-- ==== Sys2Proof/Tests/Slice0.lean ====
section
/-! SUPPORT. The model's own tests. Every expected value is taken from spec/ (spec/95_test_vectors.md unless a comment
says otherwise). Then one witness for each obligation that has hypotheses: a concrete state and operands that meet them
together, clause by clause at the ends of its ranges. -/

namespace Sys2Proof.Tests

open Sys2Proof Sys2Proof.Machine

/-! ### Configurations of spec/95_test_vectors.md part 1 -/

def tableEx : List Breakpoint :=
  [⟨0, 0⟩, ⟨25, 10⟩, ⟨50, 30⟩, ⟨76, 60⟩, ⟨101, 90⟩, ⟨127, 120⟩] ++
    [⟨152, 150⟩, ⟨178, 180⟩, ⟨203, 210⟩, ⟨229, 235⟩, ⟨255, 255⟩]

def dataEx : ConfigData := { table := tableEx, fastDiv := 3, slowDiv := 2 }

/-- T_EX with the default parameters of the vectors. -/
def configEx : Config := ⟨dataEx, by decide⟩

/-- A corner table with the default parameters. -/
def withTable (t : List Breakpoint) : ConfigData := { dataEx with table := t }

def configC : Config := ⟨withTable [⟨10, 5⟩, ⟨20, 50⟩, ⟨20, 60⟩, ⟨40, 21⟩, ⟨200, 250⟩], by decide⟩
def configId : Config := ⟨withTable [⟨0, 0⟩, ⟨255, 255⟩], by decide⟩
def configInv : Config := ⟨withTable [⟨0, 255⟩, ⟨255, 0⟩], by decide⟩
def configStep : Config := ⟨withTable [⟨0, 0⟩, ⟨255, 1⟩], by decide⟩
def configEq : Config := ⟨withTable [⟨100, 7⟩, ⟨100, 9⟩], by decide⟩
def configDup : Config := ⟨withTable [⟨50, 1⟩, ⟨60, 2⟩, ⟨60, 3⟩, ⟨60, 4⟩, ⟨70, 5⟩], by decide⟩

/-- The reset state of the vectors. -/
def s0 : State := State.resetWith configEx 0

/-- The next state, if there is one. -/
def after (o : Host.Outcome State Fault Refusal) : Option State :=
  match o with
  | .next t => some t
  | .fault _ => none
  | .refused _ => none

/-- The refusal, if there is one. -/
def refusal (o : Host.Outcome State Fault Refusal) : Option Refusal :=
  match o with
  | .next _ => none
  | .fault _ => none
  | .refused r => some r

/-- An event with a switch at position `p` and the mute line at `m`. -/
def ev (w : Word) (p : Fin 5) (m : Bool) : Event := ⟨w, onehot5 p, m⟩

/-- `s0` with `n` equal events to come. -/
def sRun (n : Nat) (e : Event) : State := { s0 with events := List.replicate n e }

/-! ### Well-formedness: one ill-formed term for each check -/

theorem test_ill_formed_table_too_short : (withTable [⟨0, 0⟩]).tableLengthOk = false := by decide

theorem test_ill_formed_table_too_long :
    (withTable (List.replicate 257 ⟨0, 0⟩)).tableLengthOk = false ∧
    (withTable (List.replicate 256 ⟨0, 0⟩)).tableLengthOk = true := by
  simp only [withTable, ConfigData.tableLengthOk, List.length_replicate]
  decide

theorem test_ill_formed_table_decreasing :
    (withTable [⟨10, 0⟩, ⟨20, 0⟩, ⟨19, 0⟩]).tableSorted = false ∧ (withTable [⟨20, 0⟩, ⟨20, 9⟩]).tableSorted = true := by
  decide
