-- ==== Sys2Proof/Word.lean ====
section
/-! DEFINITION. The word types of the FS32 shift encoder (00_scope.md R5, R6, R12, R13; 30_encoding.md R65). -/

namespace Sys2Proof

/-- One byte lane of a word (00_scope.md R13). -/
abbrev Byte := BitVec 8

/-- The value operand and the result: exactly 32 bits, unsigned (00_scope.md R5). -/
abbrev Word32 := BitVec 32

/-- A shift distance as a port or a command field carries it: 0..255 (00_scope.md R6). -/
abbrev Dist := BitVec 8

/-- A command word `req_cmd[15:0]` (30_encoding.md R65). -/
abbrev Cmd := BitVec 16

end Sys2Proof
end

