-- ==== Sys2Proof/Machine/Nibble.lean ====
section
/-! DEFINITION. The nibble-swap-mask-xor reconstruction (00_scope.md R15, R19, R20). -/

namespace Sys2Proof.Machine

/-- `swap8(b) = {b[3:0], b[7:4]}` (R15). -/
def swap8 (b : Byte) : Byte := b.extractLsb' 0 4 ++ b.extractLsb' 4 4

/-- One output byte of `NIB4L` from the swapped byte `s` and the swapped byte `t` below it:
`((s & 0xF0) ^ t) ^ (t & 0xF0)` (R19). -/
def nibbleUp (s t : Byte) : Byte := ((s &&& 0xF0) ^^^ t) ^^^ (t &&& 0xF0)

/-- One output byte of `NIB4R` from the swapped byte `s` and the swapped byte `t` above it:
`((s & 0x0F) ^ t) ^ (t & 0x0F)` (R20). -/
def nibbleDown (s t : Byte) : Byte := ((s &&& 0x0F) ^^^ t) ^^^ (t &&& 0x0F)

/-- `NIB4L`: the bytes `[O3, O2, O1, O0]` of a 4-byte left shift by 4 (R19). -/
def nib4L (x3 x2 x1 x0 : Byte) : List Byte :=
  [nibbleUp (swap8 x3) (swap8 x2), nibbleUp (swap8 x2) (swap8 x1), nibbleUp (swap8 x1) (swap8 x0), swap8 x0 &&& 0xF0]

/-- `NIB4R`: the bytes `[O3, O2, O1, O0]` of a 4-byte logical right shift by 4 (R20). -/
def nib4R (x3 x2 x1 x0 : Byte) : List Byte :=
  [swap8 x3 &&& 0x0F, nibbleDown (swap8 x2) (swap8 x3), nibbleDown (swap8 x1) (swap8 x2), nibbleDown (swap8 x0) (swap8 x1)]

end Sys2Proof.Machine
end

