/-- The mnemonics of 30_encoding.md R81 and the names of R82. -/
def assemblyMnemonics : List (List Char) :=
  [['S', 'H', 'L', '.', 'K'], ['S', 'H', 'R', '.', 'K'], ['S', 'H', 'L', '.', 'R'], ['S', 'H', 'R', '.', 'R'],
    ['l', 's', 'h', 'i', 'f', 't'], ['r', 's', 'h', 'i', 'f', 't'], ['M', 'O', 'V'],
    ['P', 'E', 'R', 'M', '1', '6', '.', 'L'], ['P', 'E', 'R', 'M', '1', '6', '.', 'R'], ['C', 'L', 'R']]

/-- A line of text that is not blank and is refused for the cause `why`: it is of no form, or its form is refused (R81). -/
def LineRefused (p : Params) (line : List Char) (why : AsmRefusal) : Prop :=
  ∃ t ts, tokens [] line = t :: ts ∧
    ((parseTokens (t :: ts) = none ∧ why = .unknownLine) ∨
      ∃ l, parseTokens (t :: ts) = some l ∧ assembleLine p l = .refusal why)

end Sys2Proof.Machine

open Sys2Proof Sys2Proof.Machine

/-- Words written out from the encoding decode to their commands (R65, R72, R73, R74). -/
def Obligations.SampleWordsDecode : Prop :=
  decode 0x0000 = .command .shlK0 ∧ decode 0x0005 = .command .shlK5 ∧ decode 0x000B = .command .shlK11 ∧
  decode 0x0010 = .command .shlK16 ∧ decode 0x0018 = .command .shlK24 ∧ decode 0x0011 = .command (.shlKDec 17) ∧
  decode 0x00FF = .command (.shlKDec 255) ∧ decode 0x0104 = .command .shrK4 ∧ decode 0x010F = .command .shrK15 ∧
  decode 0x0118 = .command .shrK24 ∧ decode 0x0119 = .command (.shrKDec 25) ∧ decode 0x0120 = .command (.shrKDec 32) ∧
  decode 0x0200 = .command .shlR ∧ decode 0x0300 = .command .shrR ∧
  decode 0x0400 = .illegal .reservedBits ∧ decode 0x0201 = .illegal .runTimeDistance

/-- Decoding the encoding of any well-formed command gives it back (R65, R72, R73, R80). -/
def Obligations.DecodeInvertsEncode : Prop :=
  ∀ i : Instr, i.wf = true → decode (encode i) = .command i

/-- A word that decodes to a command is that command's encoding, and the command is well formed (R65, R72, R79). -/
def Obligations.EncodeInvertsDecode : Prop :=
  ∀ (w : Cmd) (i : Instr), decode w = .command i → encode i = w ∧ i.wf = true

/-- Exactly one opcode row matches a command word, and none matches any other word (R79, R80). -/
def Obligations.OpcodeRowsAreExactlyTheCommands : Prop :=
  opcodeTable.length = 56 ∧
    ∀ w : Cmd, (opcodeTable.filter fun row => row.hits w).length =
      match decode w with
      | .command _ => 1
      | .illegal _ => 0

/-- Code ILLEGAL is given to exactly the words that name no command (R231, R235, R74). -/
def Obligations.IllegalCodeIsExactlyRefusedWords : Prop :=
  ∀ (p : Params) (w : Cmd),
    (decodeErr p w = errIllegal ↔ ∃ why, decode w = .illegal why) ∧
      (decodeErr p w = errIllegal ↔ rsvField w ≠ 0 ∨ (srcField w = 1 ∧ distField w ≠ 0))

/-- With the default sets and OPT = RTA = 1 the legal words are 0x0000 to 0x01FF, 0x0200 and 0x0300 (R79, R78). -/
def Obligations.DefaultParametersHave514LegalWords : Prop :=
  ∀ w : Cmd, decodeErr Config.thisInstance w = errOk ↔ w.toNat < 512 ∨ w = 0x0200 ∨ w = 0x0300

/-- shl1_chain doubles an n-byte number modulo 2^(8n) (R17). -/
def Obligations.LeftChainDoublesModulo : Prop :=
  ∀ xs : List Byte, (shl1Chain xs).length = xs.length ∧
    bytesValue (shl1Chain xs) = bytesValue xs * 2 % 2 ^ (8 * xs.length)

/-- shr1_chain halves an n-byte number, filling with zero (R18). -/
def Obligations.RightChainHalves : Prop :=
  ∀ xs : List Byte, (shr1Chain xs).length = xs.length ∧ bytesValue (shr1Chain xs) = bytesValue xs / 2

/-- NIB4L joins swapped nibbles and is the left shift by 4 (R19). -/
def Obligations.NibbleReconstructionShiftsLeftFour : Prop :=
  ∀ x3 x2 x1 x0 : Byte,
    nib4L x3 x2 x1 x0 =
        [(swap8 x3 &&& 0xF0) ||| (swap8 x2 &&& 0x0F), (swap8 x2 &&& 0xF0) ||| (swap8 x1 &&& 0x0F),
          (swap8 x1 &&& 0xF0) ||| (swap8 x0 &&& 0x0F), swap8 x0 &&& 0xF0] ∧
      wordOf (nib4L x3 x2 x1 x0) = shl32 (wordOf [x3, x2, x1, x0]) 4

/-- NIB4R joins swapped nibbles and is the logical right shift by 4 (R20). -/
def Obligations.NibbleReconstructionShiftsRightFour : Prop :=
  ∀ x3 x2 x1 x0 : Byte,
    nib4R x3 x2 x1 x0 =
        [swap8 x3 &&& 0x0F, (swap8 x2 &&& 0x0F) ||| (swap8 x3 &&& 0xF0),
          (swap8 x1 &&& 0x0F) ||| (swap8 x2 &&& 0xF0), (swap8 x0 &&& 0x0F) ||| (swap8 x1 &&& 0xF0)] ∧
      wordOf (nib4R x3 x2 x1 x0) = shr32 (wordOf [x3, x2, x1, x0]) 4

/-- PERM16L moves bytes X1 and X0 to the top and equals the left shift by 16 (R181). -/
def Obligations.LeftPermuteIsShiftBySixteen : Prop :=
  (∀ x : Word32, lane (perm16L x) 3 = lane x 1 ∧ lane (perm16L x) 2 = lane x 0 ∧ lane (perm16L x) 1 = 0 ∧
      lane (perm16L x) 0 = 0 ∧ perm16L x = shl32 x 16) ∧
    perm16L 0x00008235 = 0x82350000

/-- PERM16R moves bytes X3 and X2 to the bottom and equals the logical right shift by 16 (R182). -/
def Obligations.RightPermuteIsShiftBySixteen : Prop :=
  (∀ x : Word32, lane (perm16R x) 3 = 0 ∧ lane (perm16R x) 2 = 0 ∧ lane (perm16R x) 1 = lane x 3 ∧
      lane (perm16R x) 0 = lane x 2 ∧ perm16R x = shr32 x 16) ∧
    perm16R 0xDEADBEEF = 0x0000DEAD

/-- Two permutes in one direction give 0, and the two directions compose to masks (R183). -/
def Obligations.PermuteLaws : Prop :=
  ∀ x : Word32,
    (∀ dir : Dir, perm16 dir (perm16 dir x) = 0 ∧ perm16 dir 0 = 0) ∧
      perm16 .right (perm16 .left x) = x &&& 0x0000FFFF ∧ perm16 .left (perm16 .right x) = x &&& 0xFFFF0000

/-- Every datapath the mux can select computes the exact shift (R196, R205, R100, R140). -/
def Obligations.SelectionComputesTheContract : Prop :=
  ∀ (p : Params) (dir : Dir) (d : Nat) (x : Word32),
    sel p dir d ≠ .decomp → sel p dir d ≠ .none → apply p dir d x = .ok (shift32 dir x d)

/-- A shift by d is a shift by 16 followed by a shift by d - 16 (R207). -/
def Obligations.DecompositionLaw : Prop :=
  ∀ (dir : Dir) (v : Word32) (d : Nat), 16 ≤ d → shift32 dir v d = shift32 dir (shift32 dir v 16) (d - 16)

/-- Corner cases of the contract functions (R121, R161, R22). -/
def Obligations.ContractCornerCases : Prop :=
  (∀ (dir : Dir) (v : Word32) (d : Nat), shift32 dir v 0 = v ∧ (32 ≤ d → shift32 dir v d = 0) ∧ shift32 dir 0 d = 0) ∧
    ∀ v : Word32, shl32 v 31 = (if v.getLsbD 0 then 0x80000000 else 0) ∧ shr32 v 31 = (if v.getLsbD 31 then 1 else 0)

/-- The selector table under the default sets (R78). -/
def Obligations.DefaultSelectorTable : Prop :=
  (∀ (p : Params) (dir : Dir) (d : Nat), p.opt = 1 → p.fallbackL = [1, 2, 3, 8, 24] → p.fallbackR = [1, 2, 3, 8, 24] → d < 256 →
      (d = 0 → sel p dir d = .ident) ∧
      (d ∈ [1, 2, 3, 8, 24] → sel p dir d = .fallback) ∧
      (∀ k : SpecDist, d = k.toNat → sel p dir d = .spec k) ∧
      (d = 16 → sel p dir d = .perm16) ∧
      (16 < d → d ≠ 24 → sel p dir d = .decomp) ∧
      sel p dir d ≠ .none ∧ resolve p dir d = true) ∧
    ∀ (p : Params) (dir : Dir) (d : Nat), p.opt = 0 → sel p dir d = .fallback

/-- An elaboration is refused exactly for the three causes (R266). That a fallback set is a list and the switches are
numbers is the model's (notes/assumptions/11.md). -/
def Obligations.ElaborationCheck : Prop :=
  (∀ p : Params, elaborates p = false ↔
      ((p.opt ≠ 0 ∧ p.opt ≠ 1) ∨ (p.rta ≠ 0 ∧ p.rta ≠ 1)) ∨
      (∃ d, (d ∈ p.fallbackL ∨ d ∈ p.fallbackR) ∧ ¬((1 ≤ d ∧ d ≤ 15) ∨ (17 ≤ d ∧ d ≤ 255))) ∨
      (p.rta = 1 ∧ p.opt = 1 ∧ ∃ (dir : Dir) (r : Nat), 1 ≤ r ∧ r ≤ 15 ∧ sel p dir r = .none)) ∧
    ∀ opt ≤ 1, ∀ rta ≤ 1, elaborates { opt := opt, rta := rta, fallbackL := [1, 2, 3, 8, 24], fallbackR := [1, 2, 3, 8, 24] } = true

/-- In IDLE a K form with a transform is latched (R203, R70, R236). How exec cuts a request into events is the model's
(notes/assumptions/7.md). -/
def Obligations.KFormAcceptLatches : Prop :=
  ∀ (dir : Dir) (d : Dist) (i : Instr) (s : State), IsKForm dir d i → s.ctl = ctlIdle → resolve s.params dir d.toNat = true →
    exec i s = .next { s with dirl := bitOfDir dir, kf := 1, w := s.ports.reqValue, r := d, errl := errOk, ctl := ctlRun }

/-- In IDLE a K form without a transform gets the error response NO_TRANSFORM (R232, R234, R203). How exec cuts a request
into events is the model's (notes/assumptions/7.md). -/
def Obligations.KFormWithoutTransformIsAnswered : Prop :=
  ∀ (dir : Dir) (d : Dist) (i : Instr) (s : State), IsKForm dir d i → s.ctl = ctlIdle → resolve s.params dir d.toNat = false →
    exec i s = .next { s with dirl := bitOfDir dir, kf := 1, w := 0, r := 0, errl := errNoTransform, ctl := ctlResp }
* * * * * * * * *
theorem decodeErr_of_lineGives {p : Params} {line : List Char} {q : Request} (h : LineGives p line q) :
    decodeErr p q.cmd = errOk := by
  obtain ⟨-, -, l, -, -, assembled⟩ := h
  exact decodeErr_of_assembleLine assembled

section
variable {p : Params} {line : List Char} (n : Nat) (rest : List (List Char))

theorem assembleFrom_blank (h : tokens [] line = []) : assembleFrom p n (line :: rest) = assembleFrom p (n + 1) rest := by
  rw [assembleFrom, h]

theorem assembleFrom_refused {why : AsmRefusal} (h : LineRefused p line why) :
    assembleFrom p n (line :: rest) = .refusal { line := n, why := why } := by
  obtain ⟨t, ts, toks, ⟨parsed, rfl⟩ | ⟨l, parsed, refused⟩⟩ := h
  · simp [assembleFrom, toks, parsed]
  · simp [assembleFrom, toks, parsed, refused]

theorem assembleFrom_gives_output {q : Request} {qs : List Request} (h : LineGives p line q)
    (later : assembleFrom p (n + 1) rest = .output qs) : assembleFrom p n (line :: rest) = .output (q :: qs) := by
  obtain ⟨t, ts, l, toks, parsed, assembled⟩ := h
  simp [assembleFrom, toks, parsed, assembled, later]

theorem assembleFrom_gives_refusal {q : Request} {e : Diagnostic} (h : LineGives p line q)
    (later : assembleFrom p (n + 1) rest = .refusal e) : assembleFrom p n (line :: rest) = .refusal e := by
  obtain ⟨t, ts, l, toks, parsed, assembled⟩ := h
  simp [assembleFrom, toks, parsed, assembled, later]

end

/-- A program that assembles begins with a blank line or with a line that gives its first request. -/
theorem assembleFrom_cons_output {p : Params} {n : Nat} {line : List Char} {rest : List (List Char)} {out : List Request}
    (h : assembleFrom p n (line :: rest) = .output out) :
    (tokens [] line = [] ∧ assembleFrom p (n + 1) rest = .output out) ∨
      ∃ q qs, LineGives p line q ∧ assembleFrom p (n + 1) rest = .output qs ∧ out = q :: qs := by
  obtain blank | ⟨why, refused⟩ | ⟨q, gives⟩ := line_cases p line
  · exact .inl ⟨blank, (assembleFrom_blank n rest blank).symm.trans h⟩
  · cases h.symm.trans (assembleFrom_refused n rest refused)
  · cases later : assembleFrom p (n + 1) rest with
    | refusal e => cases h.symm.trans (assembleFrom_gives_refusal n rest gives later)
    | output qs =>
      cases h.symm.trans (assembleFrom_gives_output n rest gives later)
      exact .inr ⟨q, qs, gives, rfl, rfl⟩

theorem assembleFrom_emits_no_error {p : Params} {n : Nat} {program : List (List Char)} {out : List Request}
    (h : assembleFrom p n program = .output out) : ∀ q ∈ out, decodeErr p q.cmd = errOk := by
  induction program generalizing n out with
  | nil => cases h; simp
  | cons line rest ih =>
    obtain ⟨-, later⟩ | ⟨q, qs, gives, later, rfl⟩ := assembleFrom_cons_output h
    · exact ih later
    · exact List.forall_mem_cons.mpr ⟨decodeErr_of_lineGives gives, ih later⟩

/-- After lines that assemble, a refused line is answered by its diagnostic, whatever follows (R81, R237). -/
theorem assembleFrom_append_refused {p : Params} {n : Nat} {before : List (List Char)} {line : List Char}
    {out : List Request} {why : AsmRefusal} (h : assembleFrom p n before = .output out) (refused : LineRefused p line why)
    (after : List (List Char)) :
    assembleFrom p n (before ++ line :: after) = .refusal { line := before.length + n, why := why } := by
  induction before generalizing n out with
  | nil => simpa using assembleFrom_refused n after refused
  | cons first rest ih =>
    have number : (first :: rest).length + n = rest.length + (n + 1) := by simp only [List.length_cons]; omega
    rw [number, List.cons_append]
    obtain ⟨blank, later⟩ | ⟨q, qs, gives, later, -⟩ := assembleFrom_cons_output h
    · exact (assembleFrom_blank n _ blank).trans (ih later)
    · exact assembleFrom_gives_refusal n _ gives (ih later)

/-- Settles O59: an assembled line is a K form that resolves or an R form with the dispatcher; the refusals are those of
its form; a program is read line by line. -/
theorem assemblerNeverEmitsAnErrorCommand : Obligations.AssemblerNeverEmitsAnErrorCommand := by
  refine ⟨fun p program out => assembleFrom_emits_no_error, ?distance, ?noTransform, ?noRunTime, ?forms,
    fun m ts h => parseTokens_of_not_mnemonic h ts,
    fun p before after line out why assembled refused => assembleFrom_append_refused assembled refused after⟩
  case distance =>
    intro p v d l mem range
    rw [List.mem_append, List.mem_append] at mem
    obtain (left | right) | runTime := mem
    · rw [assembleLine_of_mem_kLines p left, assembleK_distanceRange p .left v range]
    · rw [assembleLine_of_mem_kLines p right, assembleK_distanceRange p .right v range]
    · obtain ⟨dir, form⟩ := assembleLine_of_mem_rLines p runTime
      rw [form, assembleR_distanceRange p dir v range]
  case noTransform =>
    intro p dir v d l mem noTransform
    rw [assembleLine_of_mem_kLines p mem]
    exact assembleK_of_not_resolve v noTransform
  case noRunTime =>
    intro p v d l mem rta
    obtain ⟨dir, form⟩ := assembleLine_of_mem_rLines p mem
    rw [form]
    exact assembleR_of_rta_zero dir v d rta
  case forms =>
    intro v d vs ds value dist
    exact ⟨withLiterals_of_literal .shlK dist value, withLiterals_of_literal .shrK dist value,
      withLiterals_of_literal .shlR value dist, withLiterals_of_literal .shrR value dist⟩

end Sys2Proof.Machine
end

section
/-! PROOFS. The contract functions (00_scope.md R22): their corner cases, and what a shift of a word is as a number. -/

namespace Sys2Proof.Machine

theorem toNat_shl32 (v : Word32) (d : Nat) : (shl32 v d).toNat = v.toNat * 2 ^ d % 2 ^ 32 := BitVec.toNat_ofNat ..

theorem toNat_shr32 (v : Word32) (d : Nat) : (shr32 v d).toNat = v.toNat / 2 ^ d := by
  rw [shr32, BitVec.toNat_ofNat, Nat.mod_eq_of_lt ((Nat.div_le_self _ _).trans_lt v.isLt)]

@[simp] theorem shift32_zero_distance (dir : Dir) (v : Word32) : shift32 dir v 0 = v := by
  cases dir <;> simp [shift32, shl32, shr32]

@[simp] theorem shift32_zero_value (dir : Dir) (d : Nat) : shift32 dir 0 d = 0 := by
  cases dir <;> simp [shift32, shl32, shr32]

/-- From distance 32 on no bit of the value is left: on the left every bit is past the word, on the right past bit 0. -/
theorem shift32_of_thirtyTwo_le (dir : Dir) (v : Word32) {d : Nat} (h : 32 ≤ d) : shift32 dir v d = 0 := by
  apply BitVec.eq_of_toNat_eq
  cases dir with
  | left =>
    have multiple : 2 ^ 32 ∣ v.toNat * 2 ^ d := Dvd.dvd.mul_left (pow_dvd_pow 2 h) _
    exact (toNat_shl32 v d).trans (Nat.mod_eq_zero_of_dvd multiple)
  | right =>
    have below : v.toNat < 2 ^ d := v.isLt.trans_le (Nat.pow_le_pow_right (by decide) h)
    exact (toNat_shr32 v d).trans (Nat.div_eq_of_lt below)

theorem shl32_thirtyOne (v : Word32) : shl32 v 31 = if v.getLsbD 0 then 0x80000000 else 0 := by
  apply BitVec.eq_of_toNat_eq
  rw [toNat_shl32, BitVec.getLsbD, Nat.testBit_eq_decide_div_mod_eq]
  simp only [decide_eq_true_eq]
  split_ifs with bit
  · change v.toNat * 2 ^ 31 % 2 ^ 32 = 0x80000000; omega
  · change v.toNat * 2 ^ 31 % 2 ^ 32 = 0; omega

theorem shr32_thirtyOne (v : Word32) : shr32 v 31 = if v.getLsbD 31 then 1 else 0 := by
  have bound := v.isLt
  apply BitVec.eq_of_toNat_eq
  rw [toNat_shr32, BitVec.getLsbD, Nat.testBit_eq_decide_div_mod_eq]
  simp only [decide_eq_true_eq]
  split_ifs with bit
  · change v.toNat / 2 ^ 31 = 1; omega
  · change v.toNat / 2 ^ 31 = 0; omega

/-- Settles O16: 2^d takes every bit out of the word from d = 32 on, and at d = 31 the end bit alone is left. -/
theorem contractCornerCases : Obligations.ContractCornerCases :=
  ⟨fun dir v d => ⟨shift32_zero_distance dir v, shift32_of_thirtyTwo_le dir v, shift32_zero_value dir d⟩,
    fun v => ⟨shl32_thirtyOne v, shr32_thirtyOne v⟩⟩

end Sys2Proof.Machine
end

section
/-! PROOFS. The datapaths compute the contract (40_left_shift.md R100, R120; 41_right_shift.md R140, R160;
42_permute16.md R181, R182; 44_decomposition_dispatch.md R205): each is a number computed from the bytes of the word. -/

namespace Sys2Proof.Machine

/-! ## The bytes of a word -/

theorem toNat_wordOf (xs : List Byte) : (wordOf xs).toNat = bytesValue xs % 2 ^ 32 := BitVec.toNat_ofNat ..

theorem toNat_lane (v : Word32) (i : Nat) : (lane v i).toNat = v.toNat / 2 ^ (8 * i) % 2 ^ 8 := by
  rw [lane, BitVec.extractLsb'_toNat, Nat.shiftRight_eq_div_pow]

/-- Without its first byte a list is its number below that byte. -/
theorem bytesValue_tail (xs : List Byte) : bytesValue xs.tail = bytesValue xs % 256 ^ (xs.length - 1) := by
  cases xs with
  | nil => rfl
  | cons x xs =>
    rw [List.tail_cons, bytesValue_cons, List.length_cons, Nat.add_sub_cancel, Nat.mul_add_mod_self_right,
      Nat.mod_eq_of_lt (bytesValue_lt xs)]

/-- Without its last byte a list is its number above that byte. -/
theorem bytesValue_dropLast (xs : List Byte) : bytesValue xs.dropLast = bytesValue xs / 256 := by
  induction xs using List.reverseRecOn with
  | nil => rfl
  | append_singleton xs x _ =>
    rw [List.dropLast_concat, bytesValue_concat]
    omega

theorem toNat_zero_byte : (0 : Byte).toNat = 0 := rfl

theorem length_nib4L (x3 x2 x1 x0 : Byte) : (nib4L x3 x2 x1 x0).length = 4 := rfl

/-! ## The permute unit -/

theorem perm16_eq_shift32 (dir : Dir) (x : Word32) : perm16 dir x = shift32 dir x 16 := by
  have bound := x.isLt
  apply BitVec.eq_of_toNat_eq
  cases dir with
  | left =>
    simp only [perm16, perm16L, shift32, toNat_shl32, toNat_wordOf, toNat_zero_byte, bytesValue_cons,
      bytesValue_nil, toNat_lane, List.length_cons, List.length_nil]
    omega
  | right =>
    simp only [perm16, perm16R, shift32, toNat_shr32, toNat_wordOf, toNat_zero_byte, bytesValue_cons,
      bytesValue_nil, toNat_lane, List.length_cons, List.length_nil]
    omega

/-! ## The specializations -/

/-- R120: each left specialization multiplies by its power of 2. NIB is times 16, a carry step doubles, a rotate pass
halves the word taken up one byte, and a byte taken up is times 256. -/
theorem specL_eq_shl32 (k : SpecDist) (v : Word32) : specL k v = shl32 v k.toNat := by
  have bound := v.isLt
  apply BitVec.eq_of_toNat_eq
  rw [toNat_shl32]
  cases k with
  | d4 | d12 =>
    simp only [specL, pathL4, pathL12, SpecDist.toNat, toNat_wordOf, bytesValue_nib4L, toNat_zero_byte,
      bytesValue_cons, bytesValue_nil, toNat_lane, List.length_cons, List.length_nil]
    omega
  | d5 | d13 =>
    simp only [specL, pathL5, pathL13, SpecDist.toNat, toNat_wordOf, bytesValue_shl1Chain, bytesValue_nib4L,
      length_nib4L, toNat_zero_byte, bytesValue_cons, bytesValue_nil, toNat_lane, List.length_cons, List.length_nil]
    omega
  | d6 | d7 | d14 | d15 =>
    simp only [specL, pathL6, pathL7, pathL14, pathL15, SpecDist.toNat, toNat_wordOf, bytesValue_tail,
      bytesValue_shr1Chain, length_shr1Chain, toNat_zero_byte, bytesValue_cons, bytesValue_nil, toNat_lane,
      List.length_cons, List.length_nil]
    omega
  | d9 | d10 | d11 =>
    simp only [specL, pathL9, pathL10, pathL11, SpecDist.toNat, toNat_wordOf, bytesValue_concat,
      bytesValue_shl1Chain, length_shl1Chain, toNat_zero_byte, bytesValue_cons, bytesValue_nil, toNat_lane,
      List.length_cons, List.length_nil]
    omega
* * * * * * * * *
== YOUR TASK ==
Report each line of the data that includes the string "into".

== EXERCISE RESPONSE ==
/-- In IDLE a K form with a transform is latched (R203, R70, R236). How exec cuts a request into events is the model's
into events is the model's (notes/assumptions/7.md). -/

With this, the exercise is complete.